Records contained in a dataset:
►

-- ==== Sys2Proof/Machine/Load.lean ====
section
/-! DEFINITION. Loads (R150 to R153): for each instruction the script of its cycles after the fetch of its bytes (R520), and its
meaning, the script run to its end. -/

namespace Sys2Proof.Machine

/-- The script of `LDA ($nn,X)` (`$A1`, R151, mode R133). -/
def microLdaIzx (z : Byte) (r : Regs) : Micro := readOperand (.izx z) r fun m => loadA m r

/-- `LDA ($nn,X)` (`$A1`, R151). -/
def execLdaIzx (z : Byte) (s : State) : Result State := runMicro (microLdaIzx z s.regs) s

/-- The script of `LDA $nn` (`$A5`, R151, mode R127). -/
def microLdaZp (z : Byte) (r : Regs) : Micro := readOperand (.zp z) r fun m => loadA m r

/-- `LDA $nn` (`$A5`, R151). -/
def execLdaZp (z : Byte) (s : State) : Result State := runMicro (microLdaZp z s.regs) s

/-- The script of `LDA #$nn` (`$A9`, R151, mode R126). -/
def microLdaImm (v : Byte) (r : Regs) : Micro := .done (loadA v r)

/-- `LDA #$nn` (`$A9`, R151). -/
def execLdaImm (v : Byte) (s : State) : Result State := runMicro (microLdaImm v s.regs) s

/-- The script of `LDA $nnnn` (`$AD`, R151, mode R130). -/
def microLdaAbs (a : Word) (r : Regs) : Micro := readOperand (.abs a) r fun m => loadA m r

/-- `LDA $nnnn` (`$AD`, R151). -/
def execLdaAbs (a : Word) (s : State) : Result State := runMicro (microLdaAbs a s.regs) s

/-- The script of `LDA ($nn),Y` (`$B1`, R151, mode R134). -/
def microLdaIzy (z : Byte) (r : Regs) : Micro := readOperand (.izy z) r fun m => loadA m r

/-- `LDA ($nn),Y` (`$B1`, R151). -/
def execLdaIzy (z : Byte) (s : State) : Result State := runMicro (microLdaIzy z s.regs) s

/-- The script of `LDA $nn,X` (`$B5`, R151, mode R128). -/
def microLdaZpx (z : Byte) (r : Regs) : Micro := readOperand (.zpx z) r fun m => loadA m r

/-- `LDA $nn,X` (`$B5`, R151). -/
def execLdaZpx (z : Byte) (s : State) : Result State := runMicro (microLdaZpx z s.regs) s

/-- The script of `LDA $nnnn,Y` (`$B9`, R151, mode R132). -/
def microLdaAby (a : Word) (r : Regs) : Micro := readOperand (.aby a) r fun m => loadA m r

/-- `LDA $nnnn,Y` (`$B9`, R151). -/
def execLdaAby (a : Word) (s : State) : Result State := runMicro (microLdaAby a s.regs) s

/-- The script of `LDA $nnnn,X` (`$BD`, R151, mode R131). -/
def microLdaAbx (a : Word) (r : Regs) : Micro := readOperand (.abx a) r fun m => loadA m r

/-- `LDA $nnnn,X` (`$BD`, R151). -/
def execLdaAbx (a : Word) (s : State) : Result State := runMicro (microLdaAbx a s.regs) s

/-- The script of `LDX #$nn` (`$A2`, R152, mode R126). -/
def microLdxImm (v : Byte) (r : Regs) : Micro := .done (loadX v r)

/-- `LDX #$nn` (`$A2`, R152). -/
def execLdxImm (v : Byte) (s : State) : Result State := runMicro (microLdxImm v s.regs) s

/-- The script of `LDX $nn` (`$A6`, R152, mode R127). -/
def microLdxZp (z : Byte) (r : Regs) : Micro := readOperand (.zp z) r fun m => loadX m r

/-- `LDX $nn` (`$A6`, R152). -/
def execLdxZp (z : Byte) (s : State) : Result State := runMicro (microLdxZp z s.regs) s

/-- The script of `LDX $nnnn` (`$AE`, R152, mode R130). -/
def microLdxAbs (a : Word) (r : Regs) : Micro := readOperand (.abs a) r fun m => loadX m r

/-- `LDX $nnnn` (`$AE`, R152). -/
def execLdxAbs (a : Word) (s : State) : Result State := runMicro (microLdxAbs a s.regs) s

/-- The script of `LDX $nn,Y` (`$B6`, R152, mode R129). -/
def microLdxZpy (z : Byte) (r : Regs) : Micro := readOperand (.zpy z) r fun m => loadX m r

/-- `LDX $nn,Y` (`$B6`, R152). -/
def execLdxZpy (z : Byte) (s : State) : Result State := runMicro (microLdxZpy z s.regs) s

/-- The script of `LDX $nnnn,Y` (`$BE`, R152, mode R132). -/
def microLdxAby (a : Word) (r : Regs) : Micro := readOperand (.aby a) r fun m => loadX m r

/-- `LDX $nnnn,Y` (`$BE`, R152). -/
def execLdxAby (a : Word) (s : State) : Result State := runMicro (microLdxAby a s.regs) s

/-- The script of `LDY #$nn` (`$A0`, R153, mode R126). -/
def microLdyImm (v : Byte) (r : Regs) : Micro := .done (loadY v r)

/-- `LDY #$nn` (`$A0`, R153). -/
def execLdyImm (v : Byte) (s : State) : Result State := runMicro (microLdyImm v s.regs) s

/-- The script of `LDY $nn` (`$A4`, R153, mode R127). -/
def microLdyZp (z : Byte) (r : Regs) : Micro := readOperand (.zp z) r fun m => loadY m r

/-- `LDY $nn` (`$A4`, R153). -/
def execLdyZp (z : Byte) (s : State) : Result State := runMicro (microLdyZp z s.regs) s

/-- The script of `LDY $nnnn` (`$AC`, R153, mode R130). -/
def microLdyAbs (a : Word) (r : Regs) : Micro := readOperand (.abs a) r fun m => loadY m r

/-- `LDY $nnnn` (`$AC`, R153). -/
def execLdyAbs (a : Word) (s : State) : Result State := runMicro (microLdyAbs a s.regs) s

/-- The script of `LDY $nn,X` (`$B4`, R153, mode R128). -/
def microLdyZpx (z : Byte) (r : Regs) : Micro := readOperand (.zpx z) r fun m => loadY m r

/-- `LDY $nn,X` (`$B4`, R153). -/
def execLdyZpx (z : Byte) (s : State) : Result State := runMicro (microLdyZpx z s.regs) s

/-- The script of `LDY $nnnn,X` (`$BC`, R153, mode R131). -/
def microLdyAbx (a : Word) (r : Regs) : Micro := readOperand (.abx a) r fun m => loadY m r

/-- `LDY $nnnn,X` (`$BC`, R153). -/
def execLdyAbx (a : Word) (s : State) : Result State := runMicro (microLdyAbx a s.regs) s

end Sys2Proof.Machine
end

◄

__What you have to do__
Using the records above, copy word for word the line with "def microLdyAbs (a", the line with "def microLdyZpx (z", and every line between them.

__Task result__
def microLdyAbs (a : Word) (r : Regs) : Micro := readOperand (.abs a) r fun m => loadY m r

/-- `LDY $nnnn` (`$AC`, R153). -/
def execLdyAbs (a : Word) (s : State) : Result State := runMicro (microLdyAbs a s.regs) s

/-- The script of `LDY $nn,X` (`$B4`, R153, mode R128). -/
def microLdyZpx (z : Byte) (r : Regs) : Micro := readOperand (.zpx z) r fun m => loadY m r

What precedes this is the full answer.